Stand-alone Dataset Repositories

It is important to deposit research data into repository that can assign a persistent identifier, in addition to a specialized repository such as SoyBase for relevant datasets. Examples of persistent identifier are DOIs (Ditital Object Identifiers), ARKs (Archival Resource Keys), and genomic data accessions at the major genomic data repositories: GenBank, EMBL, DDBJ; and variant data at the European Variation Archive (EVA). SoyBase will also assign identifiers internally, but relies on external persistent identifiers for data stability and to aid in integrating with other resources. Some frequently-used repositories are listed below. Please contact us if you have questions or would like to contribute data.

USDA Ag Data Commons (data.nal.usda.gov)
Free service. The Ag Data Commons "About" message: "a public, government, scientific research data catalog and repository available to help the agricultural research community share and discover research data funded by the United States Department of Agriculture and meet Federal open access requirements."

Dryad (DataDryad.org)
Requires free registration to use. Requires a Publishing Charge of $120 up front. Additional charge for package of files in excess of 20GB. Assigns a DOI to packages. Packages can contain multiple file types. Minimal metadata required. Text searching of user supplied metadata.

Figshare (Figshare.com)
Requires free registration to use. Provides web access to user uploaded datasets, PDFs, Presentations and videos. Assigns DOI to files of any format. Minimal metadata required for submission. Text based searching of metadata. Up to 20GB of free space and an upload limit of 5GB. Suggest a licensing of CC-BY for figures, media, posters, paper and filesets and CC0 for datasets and metadata (see above for license definitions).

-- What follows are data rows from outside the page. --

-- ==== Sys2Proof/Laws/Exec.lean ====
section
/-! SUPPORT. What `exec` does with each constructor of Instr, as rewriting rules. -/

namespace Sys2Proof.Machine

variable (s : State)
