-- ==== Sys2Proof/Laws/PerInstr.lean ====
section
/-! SUPPORT. The family Encodes of LAWS.json: the decoder reads back each constructor's own encoding (R29, R36 to R43). -/

namespace Sys2Proof.Laws.Encodes

open Sys2Proof

/-- Bits of the lower part of a word laid out of two. -/
@[simp] theorem extract_low {n m : Nat} (x : BitVec n) (y : BitVec m) (k l : Nat) (h : k + l ≤ m) :
    (no_index (x ++ y)).extractLsb' k l = y.extractLsb' k l := by
  ext i hi
  simp [BitVec.getLsbD_append, show k + i < m by omega]

/-- Bits of the upper part of a word laid out of two. -/
@[simp] theorem extract_high {n m : Nat} (x : BitVec n) (y : BitVec m) (k l : Nat) (h : m ≤ k) :
    (no_index (x ++ y)).extractLsb' k l = x.extractLsb' (k - m) l := by
  ext i hi
  simp [BitVec.getLsbD_append, show ¬ k + i < m by omega, show k + i - m = k - m + i by omega]

/-- One bit of the lower part of a word laid out of two. -/
@[simp] theorem get_low {n m : Nat} (x : BitVec n) (y : BitVec m) (k : Nat) (h : k < m) :
    (no_index (x ++ y)).getLsbD k = y.getLsbD k := by
  simp [BitVec.getLsbD_append, h]

/-- One bit of the upper part of a word laid out of two. -/
@[simp] theorem get_high {n m : Nat} (x : BitVec n) (y : BitVec m) (k : Nat) (h : m ≤ k) :
    (no_index (x ++ y)).getLsbD k = x.getLsbD (k - m) := by
  simp [BitVec.getLsbD_append, show ¬ k < m by omega]

/-- R29: the instruction's encoding is one halfword that does not start a word and reads back as it, or two of which the
first starts a word that reads back as it; an event has none. -/
def Statement (i : Instr) : Prop :=
  match encode i with
  | [] => True
  | [h] => Decode.isLong h = false ∧ Decode.half h = some i
  | [h1, h2] => Decode.isLong h1 = true ∧ Decode.word (h1 ++ h2) = some i
  | _ => False

/-- The two halves of a word are the word. -/
theorem halves_join (w : BitVec 32) : (w.extractLsb' 16 16 ++ w.extractLsb' 0 16 : BitVec 32) = w := by
  apply BitVec.eq_of_getLsbD_eq
  intro i hi
  simp only [BitVec.getLsbD_append, BitVec.getLsbD_extractLsb']
  split
  · simp [*]
  · simp [show i - 16 < 16 by omega, show 16 + (i - 16) = i by omega]

theorem long_of_word {i : Instr} {w : BitVec 32} (hm : w.extractLsb' 30 2 = 3) (hw : Decode.word w = some i)
    (he : encode i = word32 w) : Statement i := by
  simp only [Statement, he, word32, halves_join, hw, and_true]
  have : (w.extractLsb' 16 16).extractLsb' 14 2 = w.extractLsb' 30 2 := by
    ext j hj
    simp [show 14 + j < 16 by omega, show 16 + (14 + j) = 30 + j by omega]
  simp [Decode.isLong, this, hm]

theorem half_of_word {i : Instr} {h : BitVec 16} (hl : Decode.isLong h = false) (hh : Decode.half h = some i)
    (he : encode i = [h]) : Statement i := by
  simp only [Statement, he]
  exact ⟨hl, hh⟩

Mendeley Data (data.mendeley.com)
Provides web accessible storage for datasets. Collects user supplied metadata and allows text searches of that metadata. Supplies links to internal or external data archives. A DOI is provided to datasets that pass Mendeley review. Users select license to publish their data under (see above for license options). Storage is free at the moment.

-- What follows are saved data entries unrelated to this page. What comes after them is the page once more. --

-- ==== Sys2Proof/Tests/Slice0.lean ====
section
/-! SUPPORT. The tests of the model: the checks of WellFormed, decoding of words written out from the spec's encoding
tables, single steps with results worked out from the spec, and one witness per statement that has hypotheses. -/

namespace Sys2Proof.Tests

set_option Elab.async false

open Sys2Proof Sys2Proof.Machine Sys2Proof.Stated

/-! ### WellFormed: one instruction refused per check, and one accepted -/

theorem test_low8_refused : (Instr.mfe 1 8).wellFormed = false := by decide
theorem test_low8_accepted : (Instr.mfe 1 7).wellFormed = true := by decide
theorem test_low16_refused : (Instr.rcpClr 16).wellFormed = false := by decide
theorem test_vecField_refused : (Instr.vaddVv 1 24 3 0 2).wellFormed = false := by decide
theorem test_vecDest_refused : (Instr.vaddVv 16 2 3 1 2).wellFormed = false := by decide
theorem test_vecDest_accepted : (Instr.vaddVv 16 2 3 0 2).wellFormed = true := by decide
theorem test_widthCode_refused : (Instr.sext 1 2 3).wellFormed = false := by decide
theorem test_shiftAmount_refused : (Instr.shli 1 2 true 32).wellFormed = false := by decide
theorem test_shiftAmount_accepted : (Instr.shli 1 2 false 32).wellFormed = true := by decide
theorem test_writtenMask_refused : (Instr.mtm 0 1).wellFormed = false := by decide
theorem test_recipeLen_refused : (Instr.rcpDef 1 5).wellFormed = false := by decide
theorem test_taggable_refused : (Instr.rcpDrop 15 0).wellFormed = false := by decide
theorem test_wideElement_refused : (Instr.vldsG 1 2 3 0 1).wellFormed = false := by decide
theorem test_rodField_refused : (Instr.rget 1 96).wellFormed = false := by decide
theorem test_rounding_refused : (Instr.vcvt 1 2 5 0 1 false).wellFormed = false := by decide
theorem test_formatCode_refused : (Instr.vcvt 1 2 0 11 1 false).wellFormed = false := by decide
theorem test_target_refused : (Instr.scld 1 2 6).wellFormed = false := by decide
theorem test_convDest_refused : (Instr.vcvt 16 2 0 2 1 false).wellFormed = false := by decide
theorem test_accField_refused : (Instr.mzero 4).wellFormed = false := by decide
theorem test_scaleField_refused : (Instr.mma 0 1 1 2 false false false).wellFormed = false := by decide
theorem test_queueField_refused : (Instr.cpyq 24).wellFormed = false := by decide
theorem test_csrAssigned : (WellFormed.csrAssigned 0x405, WellFormed.csrAssigned 0xF02) = (false, true) := by decide
theorem test_csrWritable : (WellFormed.csrWritable 5, WellFormed.csrWritable 4) = (false, true) := by decide
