-- ==== Sys2Proof/WellFormed.lean ====
section
/-! DEFINITION. Which commands and which port values exist on an instance with given operand widths
(spec/30_encoding.md R52). -/

namespace Sys2Proof

/-- `v` fits an unsigned port of `w` bits. -/
def fits (w v : Nat) : Bool := decide (v < 2 ^ w)

/-- Every operand fits its port: `OPND_W` bits for `rank`, `register`, `data`, `RAW_LEN_W` bits for the length (R52).
A command without operands of those kinds is always well-formed; no operand VALUE is an error (R47, R87). -/
def wellFormed (c : Config) : Instr → Bool
  | .fillA _ rank reg data => fits c.opndW rank && fits c.opndW reg && fits c.opndW data
  | .fillB _ rank reg data => fits c.opndW rank && fits c.opndW reg && fits c.opndW data
  | .filleA _ rank reg => fits c.opndW rank && fits c.opndW reg
  | .filleB _ rank reg => fits c.opndW rank && fits c.opndW reg
  | .ldraw len _ => fits c.rawLenW len
  | .defaultFrame => true
  | .updcrc => true
  | .rdraw => true
  | .parseA => true
  | .parseB => true
  | .reserved0110 => true
  | .reserved0111 => true
  | .reserved1110 => true
  | .reserved1111 => true
  | .reserved1000 => true
  | .reserved1010 => true
  | .reserved1011 => true
  | .reserved1100 => true
  | .frameA _ _ _ _ _ _ => true
  | .frameB _ _ _ _ _ _ => true

/-- Every operand port holds a value of its width (R52). -/
def Ports.wf (c : Config) (p : Ports) : Bool :=
  fits c.opndW p.opRank && fits c.opndW p.opReg && fits c.opndW p.opData && fits c.rawLenW p.opRawLen

end Sys2Proof
end

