/-- Built again from what was read, a Variant B frame is the word it was read from. -/
theorem frameWordB_of_halves {w : Raw} (header : w.extractLsb' 0 16 = headerMagic) :
    frameWordB (w.extractLsb' 48 16) (unpack (w.extractLsb' 16 16) (w.extractLsb' 32 16) regMask) = w := by
  obtain ⟨h3, h2, h1, h0⟩ := frameWordB_halves (w.extractLsb' 48 16)
    (unpack (w.extractLsb' 16 16) (w.extractLsb' 32 16) regMask)
  exact eq_of_halves_eq h3 h2 (h1.trans (ctrl16_unpack _ _)) (h0.trans header.symm)

end Sys2Proof.Machine

open Sys2Proof Sys2Proof.Machine

/-- Settles O5: the two numbers, and the Variant A payload as the control word above the data. -/
theorem payloadLayoutsPlaceTheFields : Obligations.PayloadLayoutsPlaceTheFields := fun x =>
  ⟨payA_toNat x, ctrl16_toNat x, payA_upper_half x, payA_lower_half x, rfl, rfl⟩

/-- Settles O4: both layouts are read half by half, packing and unpacking are inverse to each other, and the header
alone decides whether a word is read. -/
theorem frameWordsDecodeBack : Obligations.FrameWordsDecodeBack :=
  ⟨fun k a w r g d =>
    ⟨decodeFrameA_frameWordA k ⟨a, w, r, g, d⟩, decodeFrameB_frameWordB k ⟨a, w, r, g, d⟩⟩,
  fun _ => ⟨decodeFrame_of_other_header, fun header =>
    ⟨⟨_, _, _, _, _, _, decodeFrameA_of_header header, frameWordA_of_halves header⟩,
      ⟨_, _, _, _, _, _, decodeFrameB_of_header header, frameWordB_of_halves header⟩⟩⟩⟩
end

section
/-! What the trailer of a frame depends on (spec/40_crc_generator.md R57, R65; spec/41_frame_encoder.md R74): frames
that agree on header and payload are stamped alike, so `FILL` and `DEFAULT` are compared by their views. -/

namespace Sys2Proof.Machine

namespace FrameBuf

@[simp] theorem hdr_memWrite_payload (f : FrameBuf) (v : BitVec 32) : (f.memWrite 2 4 v).hdr = f.hdr := by
  rw [memWrite_payload, hdr_eq, hdr_eq]

@[simp] theorem hdr_memWrite_segments (f : FrameBuf) (v u : BitVec 16) :
    ((f.memWrite 2 2 v).memWrite 4 2 u).hdr = f.hdr := by
  rw [memWrite_seg1, memWrite_seg0, hdr_eq, hdr_eq]

@[simp] theorem hdr_memWrite_header (f : FrameBuf) (v : BitVec 16) : (f.memWrite 0 2 v).hdr = v := by
  rw [memWrite_header, hdr_eq]
  exact append_extract v

@[simp] theorem pay_memWrite_segments (f : FrameBuf) (v u : BitVec 16) :
    ((f.memWrite 2 2 v).memWrite 4 2 u).pay = (u ++ v : BitVec 32) := by
  rw [pay_eq, seg1_memWrite_seg1, seg0_memWrite_segments]

/-- Frames with one header and one payload differ at most in the trailer. -/
theorem eq_memWrite_trailer_of_views {f g : FrameBuf} (hdr : f.hdr = g.hdr) (pay : f.pay = g.pay) :
    f = g.memWrite 6 2 f.crcf := by
  rw [← BitVec.toNat_inj] at hdr pay
  rw [hdr_toNat, hdr_toNat] at hdr
  rw [pay_toNat, pay_toNat] at pay
  rw [memWrite_trailer, crcf_eq, extract_append_low, extract_append_high]
  apply ext_bytes
  case h6 | h7 => rfl
  all_goals
    apply BitVec.eq_of_toNat_eq
    dsimp only
    omega

end FrameBuf

@[simp] theorem blankBuf_hdr (f : FrameBuf) : (blankBuf f).hdr = headerMagic := by
  rw [blankBuf, FrameBuf.hdr_memWrite_payload, FrameBuf.hdr_memWrite_header]

@[simp] theorem blankBuf_pay (f : FrameBuf) : (blankBuf f).pay = 0#32 := FrameBuf.pay_memWrite_payload _ _

@[simp] theorem stampedBuf_hdr (c : Config) (f : FrameBuf) : (stampedBuf c f).hdr = f.hdr := by
  simp only [FrameBuf.hdr_eq, stampedBuf_b0, stampedBuf_b1]

/-- The trailer that stood there before does not matter. -/
theorem stampedBuf_memWrite_trailer (c : Config) (f : FrameBuf) (v : Half) :
    stampedBuf c (f.memWrite 6 2 v) = stampedBuf c f := by
  rw [stampedBuf, frameCrcOf_memWrite_trailer, stampedBuf]
  simp only [FrameBuf.memWrite_trailer]

/-- A stamped frame is a function of its header and its payload. -/
theorem stampedBuf_congr (c : Config) {f g : FrameBuf} (hdr : f.hdr = g.hdr) (pay : f.pay = g.pay) :
    stampedBuf c f = stampedBuf c g := by
  rw [FrameBuf.eq_memWrite_trailer_of_views hdr pay, stampedBuf_memWrite_trailer]

@[simp] theorem State.sealedWith_valid (s : State) (f : FrameBuf) : (s.sealedWith f).valid = true := rfl
@[simp] theorem State.sealedWith_cfg (s : State) (f : FrameBuf) : (s.sealedWith f).cfg = s.cfg := rfl
@[simp] theorem State.sealedWith_events (s : State) (f : FrameBuf) : (s.sealedWith f).events = s.events := rfl
@[simp] theorem State.sealedWith_rsps (s : State) (f : FrameBuf) :
    (s.sealedWith f).rsps = Response.bare .ok :: s.rsps := rfl

/-- The frame `FILL.A` puts in front of the trailer (R69). -/
def filledA (x : Fields) (f : FrameBuf) : FrameBuf := f.memWrite 2 4 (payA x)

/-- The frame `FILL.B` puts in front of the trailer (R70). -/
def filledB (x : Fields) (f : FrameBuf) : FrameBuf := (f.memWrite 2 2 (seg0B x)).memWrite 4 2 (seg1B x)

section Filled

variable (x : Fields) (f : FrameBuf)

@[simp] theorem filledA_hdr : (filledA x f).hdr = f.hdr := f.hdr_memWrite_payload (payA x)

@[simp] theorem filledB_hdr : (filledB x f).hdr = f.hdr := f.hdr_memWrite_segments (seg0B x) (seg1B x)

@[simp] theorem filledA_pay : (filledA x f).pay = (ctrl16 x ++ x.data : BitVec 32) := f.pay_memWrite_payload (payA x)

@[simp] theorem filledB_pay : (filledB x f).pay = (x.data ++ ctrl16 x : BitVec 32) :=
  f.pay_memWrite_segments (seg0B x) (seg1B x)

end Filled

section Fill

variable (w : Bool) (r g d : Nat) (s : State)

theorem exec_fillA_eq_sealedWith : exec (.fillA w r g d) s = .next (s.sealedWith (filledA (assemble w r g d) s.f)) :=
  exec_fillA w r g d s

theorem exec_fillB_eq_sealedWith : exec (.fillB w r g d) s = .next (s.sealedWith (filledB (assemble w r g d) s.f)) :=
  exec_fillB w r g d s

/-- Operands reduced before they are presented: `FILL.A` writes the same payload (R47). -/
theorem exec_fillA_mod :
    exec (.fillA w (r % 4) (g % 4096) (d % 65536)) s = .next (s.sealedWith (filledA (assemble w r g d) s.f)) := by
  rw [exec_fillA_eq_sealedWith, assemble_mod]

Nature Scientific Data (nature.com/sdata)
A peer-reviewed, open access journal for the descriptions of scientific datasets. Submissions of descriptions of big or small datasets. Archives the information needed to interpret, reuse and reproduce data. Provides a way to search for datasets using standard vocabularies and metadata collected in a standardized way. Supplies links to the repositories where the data is actually housed. Publication charge of $1675 USD. This gives < 100GB storage at Figshare. For uploads of more than 100GB additional charges apply. All content-types are published under a Creative Commons Attribution 4.0 International Licence (CC BY; see above for definition)

Zenodo (Zenodo.org)
Requires free registration to use. Provides web access to user uploaded datasets, PDFs, Posters, Presentations and Software. Minimal metadata required for submission. Text based searching. Can restrict access. Provides DOI's to datasets. Can only accept files < 50GB at a time. Users can have multiple datasets. Users must specify a license for all publicly available files (see above for license options). Funded by CERN.

Data Licensing Types -- Creative Commons Licenses

Attribution : CC BY
This license lets others distribute, remix, tweak, and build upon your work, even commercially, as long as they credit you for the original creation. This is the most accommodating of licenses offered. Recommended for maximum dissemination and use of licensed materials.

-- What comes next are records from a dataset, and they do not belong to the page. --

-- ==== Sys2Proof/Machine/StBridge.lean ====
section
/-! DEFINITION. The state of routes, message queues and bridged transactions (spec files 07 and 08). -/

namespace Sys2Proof.Machine

/-- A route table in force or staged (R217): entries are the 32-byte entries by index (R199). -/
structure RouteTable where
  tableId : Nat
  count : Nat
  check : Nat
  activation : Nat
  entries : Tab Bytes
deriving DecidableEq, Repr

/-- What the node keeps for a route (R212, R210, R211, R208): the last raw value driven, the last raw value
written, whether its last write failed, the topology counters of its latest clip and deferral logs. -/
structure RouteSt where
  driven : Option Nat
  rawWritten : Option Nat
  failed : Bool
  clipped : Option Nat
  deferred : Option Nat
  lastIn : Option Val
deriving DecidableEq, Repr

/-- A far object's latest complete image (R153, R211): its bytes, and whether its source is fresh. `stamp` is the train time at
which it was complete, `earlier` the image before that instant with its own; `marked` and `freshBefore` tell the same of the
freshness that a bus cycle's end sets (R275, R289, R299). -/
structure FarImage where
  key : FarKey
  data : Bytes
  fresh : Bool
  at_ : Nat
  stamp : Int
  earlier : Option (Bytes × Int)
  marked : Int
  freshBefore : Bool
deriving DecidableEq, Repr

/-- A byte of a far object as last received, read or written there (R238). -/
structure Shadow where
  key : FarKey
  offset : Nat
  byte : Byte
deriving DecidableEq, Repr

/-- Routes (spec file 07). -/
structure Routing where
  table : Option RouteTable
  staged : Option RouteTable
  /-- an edited table that takes force at the next Ts (R221) -/
  edited : Option RouteTable
  /-- the table replaced at the latest activation, kept until To(m − 1), with m (R219) -/
  old : Option (RouteTable × Nat)
  states : Tab RouteSt
  images : List FarImage
  /-- the applied image of each far object under OUT routes, by far key (R153, R194) -/
  outputs : List FarImage
  shadows : List Shadow
  /-- the routes that the lookup cache holds (R214) -/
  cache : List Nat
deriving DecidableEq, Repr

def Routing.init : Routing := ⟨none, none, none, none, [], [], [], [], []⟩

/-- A queued message (R231): destination slot (0xFF for all) and unit, kind, tag, flags and its frames'
bodies; for an announcement the first cycle in which it may be sent (R252). `isBridge` messages take a
bridge sequence when they are sent. -/
structure QMsg where
  source : Nat
  destSlot : Nat
  destUnit : Nat
  kind : Nat
  tag : Nat
  bodies : List Bytes
  notBefore : Option Nat
  deadline : Option Nat
deriving DecidableEq, Repr

/-- What a tag stands for. -/
inductive TagKind where
  | postedWrite | read | locked | semaphore | remote | fetch | transfer | complexReset | replay
deriving DecidableEq, Repr

/-- The state of a transaction as its initiator's node sees it. -/
inductive TagState where
  | queued | sent | waiting | held
deriving DecidableEq, Repr

/-- A tag in use (R239, R240): the initiator's channel, kind, target (local route index or signal id) and
its kind as in the error log, the far slot, the end of `BRIDGE_TIMEOUT`, and the result once held: status,
reply data, the end of the hold, and whether a retry has collected it. `sideEffect`, `farRoute` and `owner` come with a read response; `typ` is the type of
the local route that a read was accepted under (R220). -/
structure TagSt where
  tag : Nat
  initiator : Nat
  kind : TagKind
  state : TagState
  target : Nat
  targetKind : Nat
  slot : Option Nat
  deadline : Nat
  status : Nat
  data : Bytes
  value : Val
  holdEnd : Nat
  collected : Bool
  sideEffect : Bool
  farRoute : Nat
  owner : Nat
  typ : Nat
deriving DecidableEq, Repr

/-- A transaction at the far side (R234): on a far key, in arrival order. `replyTo` is the channel to
answer (a local tag when `localTag`), `write` the value to write with its type, `conv` its raw value once it is converted; `got` the bytes read so far. -/
structure FarTxn where
  key : FarKey
  route : Nat
  entry : Bytes
  replyTo : Nat
  tag : Nat
  localTag : Bool
  srcSlot : Nat
  write : Option (Val × Nat)
  conv : Option Nat
  deadline : Nat
  unitsDone : Nat
  got : Bytes
  started : Bool
  shadowRead : Bool
  locked : Bool
  semHeld : Bool
  authority : Nat
  /-- its far key had side effects when it was accepted (R220, R242) -/
  side : Bool
deriving DecidableEq, Repr

/-- A sender record (R230); `ownKind` and `ownTarget` are the target of the transaction as its initiator named it. -/
structure SentRec where
  slot : Nat
  seq : Nat
  kind : Nat
  tag : Nat
  source : Nat
  target : Nat
  /-- the channel it went to -/
  dest : Nat
  sideValue : Option Val
  ownKind : Nat
  ownTarget : Nat
  at_ : Nat
deriving DecidableEq, Repr

/-- What a sender keeps of a destination slot (R229, R230). -/
structure SlotTx where
  next : Nat
  restart : Bool
  idle : Nat
  markDue : Bool
deriving DecidableEq, Repr

/-- The lock of a level 3 port (R246): the holder's channel and tag in one number, 0 for a cyclic access of the port, and
when it was taken. -/
structure PortLock where
  port : Nat
  holder : Nat
  taken : Nat
deriving DecidableEq, Repr

/-- A wait for a port lock or a semaphore; channel and tag 0 for a cyclic access. -/
structure LockWait where
  port : Nat
  tag : Nat
  channel : Nat
  until_ : Nat
  srcSlot : Nat
deriving DecidableEq, Repr

/-- A locked sequence (R247): its tag, the routes still to run with the entries that it was accepted under (R220) and the
values to write, and the results read. -/
structure LockedSeq where
  tag : Nat
  port : Nat
  routes : List (Nat × Bytes × Option Val)
  results : Bytes
deriving DecidableEq, Repr

/-- A semaphore held (R248). -/
structure SemSt where
  sem : Nat
  holder : Nat
  leaseEnd : Nat
deriving DecidableEq, Repr

/-- An announcement held until its data skim has committed (R252). -/
structure HeldAnn where
  dest : Nat
  body : Bytes
  skim : Nat
  source : Nat
deriving DecidableEq, Repr

/-- An entry of the posted-write error log (R236). -/
structure ErrEntry where
  initiator : Nat
  tag : Nat
  targetKind : Nat
  failedUnit : Nat
  status : Nat
  target : Nat
  detail : Nat
  time : Int
  seq : Nat
deriving DecidableEq, Repr

/-- A read-ahead value (R242). -/
structure ReadAhead where
  route : Nat
  value : Val
  until_ : Nat
deriving DecidableEq, Repr

/-- The bridge engine (spec file 08). -/
structure BridgeSt where
  endpoints : List Nat
  /-- delivered messages that wait for the row of their kind -/
  inbox : List Frame
  queue : List QMsg
  tags : List TagSt
  released : List (Nat × Nat)
  nextTag : Nat
  sentRecs : List SentRec
  slotTx : Tab SlotTx
  expected : Tab Nat
  farQueue : List FarTxn
  locks : List PortLock
  lockWaits : List LockWait
  locked : List LockedSeq
  sems : List SemSt
  semWaits : List LockWait
  heldAnns : List HeldAnn
  /-- announcements raised in this cycle by route and kind, with the cycle and the data skim (R253) -/
  raised : List (Nat × Nat × Nat × Nat)
  errors : List ErrEntry
  errSeq : Nat
  readAheads : List ReadAhead
  oldSeq : Nat
  droppedResults : Nat
  annDiscarded : Nat
deriving DecidableEq, Repr

def BridgeSt.init : BridgeSt :=
  { endpoints := [], inbox := [], queue := [], tags := [], released := [], nextTag := 1, sentRecs := [], slotTx := [],
    expected := [], farQueue := [], locks := [], lockWaits := [], locked := [], sems := [], semWaits := [],
    heldAnns := [], raised := [], errors := [], errSeq := 0, readAheads := [], oldSeq := 0,
    droppedResults := 0, annDiscarded := 0 }

end Sys2Proof.Machine
end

Attribution-ShareAlike : CC BY-SA
This license lets others remix, tweak, and build upon your work even for commercial purposes, as long as they credit you and license their new creations under the identical terms. This license is often compared to “copyleft” free and open source software licenses. All new works based on yours will carry the same license, so any derivatives will also allow commercial use. This is the license used by Wikipedia, and is recommended for materials that would benefit from incorporating content from Wikipedia and similarly licensed projects.

Attribution-NoDerivs : CC BY-ND
This license allows for redistribution, commercial and non-commercial, as long as it is passed along unchanged and in whole, with credit to you.

Attribution-NonCommercial : CC BY-NC
This license lets others remix, tweak, and build upon your work non-commercially, and although their new works must also acknowledge you and be non-commercial, they don’t have to license their derivative works on the same terms.

Attribution-NonCommercial-ShareAlike : CC BY-NC-SA
This license lets others remix, tweak, and build upon your work non-commercially, as long as they credit you and license their new creations under the identical terms.

Attribution-NonCommercial-NoDerivs : CC BY-NC-ND
This license is the most restrictive of the six main licenses, only allowing others to download your works and share them with others as long as they credit you, but they can’t change them in any way or use them commercially.